Even if we sent 70,000 people what percentage of Earth's population is that?  Mercury astronauts were supposed to have IQs of 130 or higher so who is going to qualify?  

http://history.nasa.gov/SP-350/ch-8-2.html

I have serious doubts about True AI, but Simulated Intelligence would still be really useful.  And how cheap would it be in 20 years?  So it would have a huge pervasive effect.

psik


----------



## TheDustyZebra (Dec 28, 2015)

I would like the rejuvenation treatments that Heinlein had in the Lazarus Long, etc. books. Teleportation. And, of course, a TARDIS.


----------



## Nick B (Dec 28, 2015)

Large scale (ftl) interstellar travel.
Life and health extension.
Massive scale space stations, with artificial gravity et al.

Thats a really good question.


----------



## Ray McCarthy (Dec 28, 2015)

psikeyhackr said:


> Simulated Intelligence would still be really useful.


Yes, it could be and if we knew how to do it, it would be cheap next year. Computer power and storage isn't the issue.



psikeyhackr said:


> Even if some form of effective FTL travel is developed how many people can go?


Some sums and honest reflection show that even if Intersteller travel itself was free, it's of little value for trade, conquering the galaxy or evacuating a planet (would be nearly impossible unless only a tiny proportion of people left after an apocolypse). It's useful for knowledge and if there are other people, sharing ideas. Even colonisation is unlikely because if somewhere was absolutely already suitable, you'd need Earth plants etc (or people would have amino acid and vitamin deficiencies) and the odds are it would be already occupied.


psikeyhackr said:


> Mercury astronauts were supposed to have IQs of 130 or higher so who is going to qualify?

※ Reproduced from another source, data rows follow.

-- ==== Sys2Proof/Machine/Port.lean ====
section
/-! DEFINITION. What happens in one slot: a host access (30_encoding.md R97), or one micro-operation of the block (R93).
Ownership is by phase (20_memory.md R68). -/

namespace Sys2Proof.Machine

/-- A write of `CMD` (R92, R94): one of the five commands, or an illegal word. -/
def commandWrite (s : State) (w : Word) : Result :=
  match decodeCommand w with
  | .ok i => exec i s
  | .error _ => .next (rejectCommand s)

/-- A host write (R28): the write of `CMD` is the only one with an effect beyond storing its value (R29 item 4). -/
def hostWrite (s : State) (number : BitVec 8) (v : Word) : Result :=
  if csrOf number = some .cmd then commandWrite s v else .next (registerWrite s number v)

/-- The block's part of a slot: the micro-operation at `upc` (R93); an idle block does nothing and changes no state
(60_exceptions.md R267). -/
def uopStep (s : State) : Result :=
  match decodeUop s.upc with
  | .ok i => exec i s
  | .error .idle => .next s
  | .error _ => .refused (.unusedMicroAddress s.upc)

/-- `WAIT` (R97) in one slot: `STATUS` is read; while busy the block goes on and the host waits on. -/
def waitSlot (s : State) (rest : List HostEvent) : Result :=
  if s.status.busy then uopStep { s with rdata := statusWord s.status }
  else .next { s with rdata := statusWord s.status, host := rest }

/-- One slot. -/
def slot (s : State) : Result :=
  match s.host with
  | [] => uopStep s
  | .quiet :: rest => uopStep { s with host := rest }
  | .wait :: rest => waitSlot s rest
  | .rd number :: rest => .next (hostRead { s with host := rest } number)
  | .wr number v :: rest => hostWrite { s with host := rest } number v
  | .reset :: rest => .next (resetEvent { s with host := rest })

/-- Place a micro-address where the block takes its next micro-operation from, in a slot the host leaves to it (log 10). -/
def placeUop (s : State) (a : BitVec 8) : State := { s with upc := a, host := .quiet :: s.host }

/-- Let the host's next act be the write of a command word, the block idle so that the write is accepted (log 10). -/
def placeCommand (s : State) (w : Word) : State :=
  { s with host := .wr 0x00 w :: s.host, status := { s.status with busy := false } }

end Sys2Proof.Machine
end

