-- ==== Sys2Proof/WellFormed.lean ====
section
/-! DEFINITION. Which instances the spec admits (00_scope.md R6) and which operations an instance has
(30_encoding.md R91: an optional command is present only where its feature is). -/

namespace Sys2Proof

/-- The constraints of R6. The upper bound of `HS_CAP` is DEDUCED: register 0x31 holds it in 64 bits (log 18). -/
def Instance.wf (c : Instance) : Bool :=
  decide (8 ≤ c.bmCapBits) && decide (c.bmCapBits ≤ 34) && decide (1 ≤ c.hsCap) && decide (c.hsCap < 2 ^ 64)
    && decide (c.inCap ≤ 2 ^ 64)

/-- The operation exists on the instance: R91's column "present when". -/
def Instr.present (c : Instance) (i : Instr) : Bool :=
  match i with
  | .prehash => c.hasSplit
  | .posthash => c.hasSplit
  | .hashbatch => c.hasBatch
  | _ => true

/-- A well-formed operation of an instance is one the instance has; there is no operand to check (R95). -/
def Instr.wellFormed (c : Instance) (i : Instr) : Bool := c.wf && i.present c

end Sys2Proof
end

Well, the qualifications for crew and passengers are not the same. But I agree, unless there are interstellar portals on railway lines, Interstellar (better name than FTL as even if you get their faster than light can, it's not going to be actually by TRAVELLING faster than light) travel will never be mass market.


----------



## psikeyhackr (Dec 28, 2015)

Ray McCarthy said:


> Yes, it could be and if we knew how to do it, it would be cheap next year. Computer power and storage isn't the issue.

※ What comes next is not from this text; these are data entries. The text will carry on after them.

/-- For every operation of a hash command and every two states that agree on upc, p, idx, i, kc, ph, cmd, n, m, nb and
HASHSIZE, and may differ in everything else: if it answers a next state in both, the two next states agree on them again.
(45_hash_sequencer.md R212.) -/
def Obligations.NoBranchingOnData : Prop :=
  ∀ (i : Instr) (s s' t t' : State), hashOperation i → controlOf s = controlOf s' →
    exec i s = .next t → exec i s' = .next t' → controlOf t = controlOf t'

/-! ### Reset and invariants -/

/-- For every state, busy or not: a reset event answers a next state in which STATUS is zero, the configuration, argument and
window registers and the running words of every context are zero, and upc is idle, as R280 lists. That the instance and the
number of contexts stay and that the host goes on with the rest of its list is the model's choice, log entry 21 (and log
entry 7 for the list). No content of a memory, counter or latch is claimed. (70_reset_and_hazards.md R280, 10_state.md R35.)
-/
def Obligations.ResetLeavesTheListedValues : Prop :=
  ∀ (s : State) (rest : List HostEvent),
    ∃ t, step { s with host := .reset :: rest } = .next t
      ∧ statusWord t.status = 0 ∧ t.upc = 0
      ∧ (t.seed = 0 ∧ t.mapSizeBits = 0 ∧ t.hashSize = 0 ∧ t.passes = 0 ∧ t.mapSize = 0 ∧ t.mask = 0)
      ∧ (t.argSeed = 0 ∧ t.argMapbits = 0 ∧ t.argHashsize = 0 ∧ t.argPasses = 0 ∧ t.len = 0 ∧ t.plen = 0 ∧ t.nbatch = 0)
      ∧ (t.ctxsel = 0 ∧ t.waddr = 0)
      ∧ t.ctxs.map wordsOf = List.replicate s.nCtx (0, 0, 0, 0)
      ∧ t.inst = s.inst ∧ t.host = rest

/-- State.reset meets Sound and TableInv. (Its instance and its counters are the choices of log entries 1, 2 and 5; nothing
else rests on them.) (10_state.md R35, 10_state.md R27.) -/
def Obligations.ResetStateIsSound : Prop :=
  Sound State.reset ∧ TableInv State.reset

/-- For every state with Sound, whatever the host does in the slot: if the step answers a next state, Sound holds of it.
Sound: the instance is one R6 admits; every memory is in canonical form and lists no cell beyond its capacity; STATUS is one
of idle, busy, done, failed with a produced error pair; the configuration registers are legal when configured and zero when
idle and unconfigured; upc is idle exactly while not busy and otherwise a micro-address of R93 whose counters and latches are
in their ranges (idx = p mod HASHSIZE in passes 1 and 2, idx = i in pass 3, v2 < 256 in passes 1 and 2, bt < 256, kc < nb ≤
N_CTX, lengths within the buffers). (10_state.md R21, 10_state.md R24, 10_state.md R25, 10_state.md R26, 10_state.md R27,
10_state.md R33, 20_memory.md R60, 60_exceptions.md R251.) -/
def Obligations.StepKeepsTheInvariant : Prop :=
  ∀ (s t : State), Sound s → step s = .next t → Sound t

/-- For every state with Sound, whatever the host does in the slot: the step neither faults nor refuses. Every address the
block generates is in range, and no unused micro-address occurs. (20_memory.md R60, 60_exceptions.md R255,
70_reset_and_hazards.md R290.) -/
def Obligations.SoundStateAlwaysSteps : Prop :=
  ∀ (s : State), Sound s → ∃ t, step s = .next t

/-- For every sound state (Sound) and the micro-operation i at upc: it answers a next state; and unless i is CHECK, ERR,
ERRCODE and ERRINFO are zero in that state. (R255.) -/
def Obligations.AcceptedCommandCannotFail : Prop :=
  ∀ (s : State) (i : Instr), Sound s → decodeUop s.upc = .ok i →
    ∃ t, exec i s = .next t
      ∧ (i ≠ .check → t.status.err = false ∧ t.status.errcode = 0 ∧ t.status.errinfo = 0)

/-- For every sound state (Sound) that meets TableInv: if the step answers a next state, TableInv holds of it. TableInv:
during the fill the cells below i hold their index mod 256; from the first SHUF on, and whenever the block is configured,
there is a permutation π of 0..MAPSIZE−1 with BM[a] = π(a) mod 256; configured with PASSES 0 the table is the unshuffled
fill. (40_bytemap_builder.md R128, 20_memory.md R71.) -/
def Obligations.TableInvariantKept : Prop :=
  ∀ (s t : State), Sound s → TableInv s → step s = .next t → TableInv t

/-- For every sound configured state that meets TableInv and every byte value v: exactly MAPSIZE / 256 cells of
BM[0..MAPSIZE) hold v. (40_bytemap_builder.md R128.) -/
def Obligations.TableIsBalanced : Prop :=
  ∀ (s : State), Sound s → TableInv s → s.status.configured = true → ∀ v : Byte, histogram s v = s.mapSize.toNat / 256

/-- For every sound configured state that meets TableInv with PASSES = 0 and every word v: B(v) = v AND 0xFF, whatever SEED,
MAPSIZEBITS and SHUF_F are. (40_bytemap_builder.md R128, 41_lookup_and_rotation.md R140.) -/
def Obligations.UnshuffledTableIsTheLowByte : Prop :=
  ∀ (s : State), Sound s → TableInv s → s.status.configured = true → s.passes = 0 →
    ∀ v : Word, probe s v = some (v &&& 0xFF)

/-! ### Whole commands -/

/-- For every sound state with the host silent: stepsLeft steps end in an idle state (upc 0, not busy), and after every
smaller number of steps the block is still busy. (70_reset_and_hazards.md R290.) -/
def Obligations.EveryCommandEnds : Prop :=
  ∀ (s : State), Sound s → s.host = [] →
    (∃ t, runSteps (stepsLeft s) s = .next t ∧ t.upc = 0 ∧ t.status.busy = false)
      ∧ ∀ k, k < stepsLeft s → ∃ u, runSteps k s = .next u ∧ u.status.busy = true
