-- ==== Sys2Proof/Tests/Slice0.lean ====
section
/-! SUPPORT. Tests. Expected values are those of the spec: the encodings of 30_encoding.md, the examples inside the rules, and the
vectors of 95_test_vectors.md; each test names its source. At the end, for every obligation with hypotheses, a witness that
meets them. -/

namespace Sys2Proof.Tests

open Sys2Proof Sys2Proof.Machine

/-! ### Decoding: every code written out (30_encoding.md R90, R91, R93) -/

theorem test_decode_init : decode (.command 0b0000000000000000000000000000000000000000000000000000000000000001#64) = .ok .init := by decide
theorem test_decode_hash : decode (.command 0b0000000000000000000000000000000000000000000000000000000000000010#64) = .ok .hash := by decide
theorem test_decode_prehash : decode (.command 0b0000000000000000000000000000000000000000000000000000000000000011#64) = .ok .prehash := by decide
theorem test_decode_posthash : decode (.command 0b0000000000000000000000000000000000000000000000000000000000000100#64) = .ok .posthash := by decide
theorem test_decode_hashbatch : decode (.command 0b0000000000000000000000000000000000000000000000000000000000000101#64) = .ok .hashbatch := by decide
theorem test_decode_check : decode (.uop 0b00100000#8) = .ok .check := by decide
theorem test_decode_fill : decode (.uop 0b00100001#8) = .ok .fill := by decide
theorem test_decode_shuf : decode (.uop 0b00100010#8) = .ok .shuf := by decide
theorem test_decode_fsB : decode (.uop 0b01000001#8) = .ok .fsB := by decide
theorem test_decode_fsAs : decode (.uop 0b01000010#8) = .ok .fsAs := by decide
theorem test_decode_fsS1 : decode (.uop 0b01000011#8) = .ok .fsS1 := by decide
theorem test_decode_fsHs : decode (.uop 0b01000100#8) = .ok .fsHs := by decide
theorem test_decode_fsRot : decode (.uop 0b01000101#8) = .ok .fsRot := by decide
theorem test_decode_stL01 : decode (.uop 0b01100001#8) = .ok .stL01 := by decide
theorem test_decode_stL02 : decode (.uop 0b01100010#8) = .ok .stL02 := by decide
theorem test_decode_stL03 : decode (.uop 0b01100011#8) = .ok .stL03 := by decide
theorem test_decode_stL04 : decode (.uop 0b01100100#8) = .ok .stL04 := by decide
theorem test_decode_stL05 : decode (.uop 0b01100101#8) = .ok .stL05 := by decide
theorem test_decode_stL06 : decode (.uop 0b01100110#8) = .ok .stL06 := by decide
theorem test_decode_stL07 : decode (.uop 0b01100111#8) = .ok .stL07 := by decide
theorem test_decode_stL08 : decode (.uop 0b01101000#8) = .ok .stL08 := by decide
theorem test_decode_stL09 : decode (.uop 0b01101001#8) = .ok .stL09 := by decide
theorem test_decode_stL10 : decode (.uop 0b01101010#8) = .ok .stL10 := by decide
theorem test_decode_stL11 : decode (.uop 0b01101011#8) = .ok .stL11 := by decide
theorem test_decode_stL12 : decode (.uop 0b01101100#8) = .ok .stL12 := by decide
theorem test_decode_stL13 : decode (.uop 0b01101101#8) = .ok .stL13 := by decide
theorem test_decode_stL14 : decode (.uop 0b01101110#8) = .ok .stL14 := by decide
theorem test_decode_stL15 : decode (.uop 0b01101111#8) = .ok .stL15 := by decide
theorem test_decode_stL16 : decode (.uop 0b01110000#8) = .ok .stL16 := by decide
theorem test_decode_stL17 : decode (.uop 0b01110001#8) = .ok .stL17 := by decide
theorem test_decode_stL18 : decode (.uop 0b01110010#8) = .ok .stL18 := by decide
theorem test_decode_stL19 : decode (.uop 0b01110011#8) = .ok .stL19 := by decide
theorem test_decode_stL20 : decode (.uop 0b01110100#8) = .ok .stL20 := by decide
theorem test_decode_stL21 : decode (.uop 0b01110101#8) = .ok .stL21 := by decide
theorem test_decode_stL22 : decode (.uop 0b01110110#8) = .ok .stL22 := by decide
theorem test_decode_stL23 : decode (.uop 0b01110111#8) = .ok .stL23 := by decide
theorem test_decode_stL24 : decode (.uop 0b01111000#8) = .ok .stL24 := by decide
theorem test_decode_stL25 : decode (.uop 0b01111001#8) = .ok .stL25 := by decide
theorem test_decode_stL26 : decode (.uop 0b01111010#8) = .ok .stL26 := by decide
theorem test_decode_stL27 : decode (.uop 0b01111011#8) = .ok .stL27 := by decide
theorem test_decode_stRot : decode (.uop 0b01111100#8) = .ok .stRot := by decide
theorem test_decode_redLoad : decode (.uop 0b10000000#8) = .ok .redLoad := by decide
theorem test_decode_redEmit : decode (.uop 0b10000001#8) = .ok .redEmit := by decide
theorem test_decode_hinit : decode (.uop 0b10100000#8) = .ok .hinit := by decide
theorem test_decode_ldin : decode (.uop 0b10100001#8) = .ok .ldin := by decide
theorem test_decode_adv : decode (.uop 0b10100010#8) = .ok .adv := by decide
theorem test_decode_resume : decode (.uop 0b10100011#8) = .ok .resume := by decide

You don't think the Watson software that won Jeopardy qualifies?

But that is the funny thing about this society.  We could have had a National Recommended Reading List for kids decades before we had cheap computers.

The Project Gutenberg eBook of Omnilingual, by H. Beam Piper

Worlds Within Worlds: The Story of Nuclear Energy, Volume 1 (of 3) by Isaac Asimov

psik


----------



## psikeyhackr (Dec 28, 2015)

TheDustyZebra said:


> I would like the rejuvenation treatments that Heinlein had in the Lazarus Long, etc. books. Teleportation. And, of course, a TARDIS.

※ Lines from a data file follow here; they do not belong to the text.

/-- LAMO (R251). -/
def formLamo : Form :=
  let op := xbits f.x 0 4
  let el := xbits f.x 4 3
  let r : Use := if (Elem.ofCode el).bytes = 8 then .sp else .s
  let bad := !(bankPairOk op el)
  if f.lo = 1 then
    { a := .sp, b := r, imm := true, x := 0x7F, lo := [0, 1], bad := bad,
      instr := Instr.lamo h (.ofCode op) (.ofCode el) none (spair f.a) (sreg f.b) f.imm }
  else
    { d := r, a := .sp, b := r, imm := true, x := 0x7F, lo := [0, 1], bad := bad,
      instr := Instr.lamo h (.ofCode op) (.ofCode el) (some (sreg f.d)) (spair f.a) (sreg f.b) f.imm }

/-- SEND and SENDOP (R256); `hi` holds the bits of X above the length that the entry uses. -/
def formSend (hi : BitVec 20) (bad : Bool) (mk : SendLen → Instr) : Form :=
  if f.lo = 1 then
    { d := .s, a := .sp, b := .s, c := .s, imm := true, x := hi, lo := [0, 1], bad := bad,
      kinds := [.compute], instr := mk (.reg (sreg f.d)) }
  else
    { a := .sp, b := .s, c := .s, imm := true, x := hi ||| 0x1FFF, lo := [0, 1], bad := bad,
      kinds := [.compute], instr := mk (.imm (f.x.extractLsb' 0 13)) }

/-- TLWAIT and TLREAD (R263). -/
def formTl (write : Bool) : Form :=
  let sel := xbits f.x 0 5
  let bad := !(selOk k sel)
  if write then { a := .sp, x := 0x1F, bad := bad, instr := Instr.tlwait h (Fin.ofNat 8 sel) (spair f.a) }
  else { d := .sp, x := 0x1F, bad := bad, instr := Instr.tlread h (Fin.ofNat 8 sel) (spair f.d) }

/-- One definition for the element-wise forms of R271 to R274: how many vector sources, rounding, saturation. -/
def formV1 (mk : Hdr → Fmt → RmCode → Bool → VReg → VReg → Instr) (rm sat : Bool) : Form :=
  { d := .v, a := .v, rm := rm, sat := sat, vote := true,
    instr := mk h (.ofCode f.fn.toNat) (.ofCode f.rm.toNat) (f.sat == 1) (sreg f.d) (sreg f.a) }

def formV2 (mk : Hdr → Fmt → RmCode → Bool → VReg → VReg → VReg → Instr) (rm sat : Bool) : Form :=
  { d := .v, a := .v, b := .v, rm := rm, sat := sat, vote := true,
    instr := mk h (.ofCode f.fn.toNat) (.ofCode f.rm.toNat) (f.sat == 1) (sreg f.d) (sreg f.a) (sreg f.b) }

def formV3 (mk : Hdr → Fmt → RmCode → Bool → VReg → VReg → VReg → VReg → Instr) (rm sat : Bool) : Form :=
  { d := .v, a := .v, b := .v, c := .v, rm := rm, sat := sat, vote := true,
    instr := mk h (.ofCode f.fn.toNat) (.ofCode f.rm.toNat) (f.sat == 1) (sreg f.d) (sreg f.a) (sreg f.b) (sreg f.c) }

def formVBit (mk : Hdr → VReg → VReg → VReg → Instr) : Form :=
  { d := .v, a := .v, b := .v, vote := true, instr := mk h (sreg f.d) (sreg f.a) (sreg f.b) }

def formVShift (mk : Hdr → Fmt → VReg → VReg → VShiftAmt → Instr) : Form :=
  if f.lo = 1 then
    { d := .v, a := .v, imm := true, lo := [0, 1], bad := decide (31 < f.imm.toNat), vote := true,
      instr := mk h (.ofCode f.fn.toNat) (sreg f.d) (sreg f.a) (.imm (Fin.ofNat 32 f.imm.toNat)) }
  else
    { d := .v, a := .v, b := .v, lo := [0, 1], vote := true,
      instr := mk h (.ofCode f.fn.toNat) (sreg f.d) (sreg f.a) (.reg (sreg f.b)) }

def formVshuf : Form :=
  let fmt := Fmt.ofCode f.fn.toNat
  let two (p : VReg → ShufPat) : Form :=
    { d := .v, a := .v, b := .v, lo := [0, 1, 2, 3, 4, 5], vote := true,
      instr := Instr.vshuf h fmt (p (sreg f.b)) (sreg f.d) (sreg f.a) }
  match f.lo.toNat with
  | 0 => two .ilo
  | 1 => two .ihi
  | 2 => two .even
  | 3 => two .odd
  | 4 => { d := .v, a := .v, lo := [4], vote := true, instr := Instr.vshuf h fmt .rev (sreg f.d) (sreg f.a) }
  | 5 => { d := .v, a := .v, imm := true, lo := [5], vote := true, bad := decide (fmt.lanes ≤ f.imm.toNat),
           instr := Instr.vshuf h fmt (.rot (Fin.ofNat 32 f.imm.toNat)) (sreg f.d) (sreg f.a) }
  | _ => two .ilo

/-- The scalar register that takes or gives a lane: a pair for FP64 (R281, R283, R285). -/
def laneUse (fmt : Fmt) : Use := if fmt = .fp64 then .sp else .s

Anti-ageing pill pushed as bona fide drug


----------



## Ray McCarthy (Dec 28, 2015)

psikeyhackr said:


> You don't think the Watson software that won Jeopardy qualifies?


No, it's just a database with slightly enhanced search compared to the 1990s. The growth of web sites in last 20 years allows it to perform better. It obviously has a better search interface than  Google exposes publicly. There isn't even pseudo or simulated AI involved.
(Disclaimer, I've been working with Database design and search interface to them since early 1980s and attended my first Uni Lectures in AI in mid 80s and kept up with the literature since then)


----------



## Ray McCarthy (Dec 28, 2015)

Quellist said:


> Life and health extension.





TheDustyZebra said:


> I would like the rejuvenation treatments





J-Sun said:


> The Techno-Fountain of Youth.





psikeyhackr said:


> health/life extension, 300 year life spans



I've thought about this since 1970s.
1) What about people that insist on bad diet?
2) What about people that take zero exercise?
3) What about people that smoke or take too much Alcohol?
4) What about people that have good diet, avoid damaging drugs or too much alcohol but eat far to much?
5) Retirement Age / Promotions for younger folk (dead person's shoes) / Pension costs?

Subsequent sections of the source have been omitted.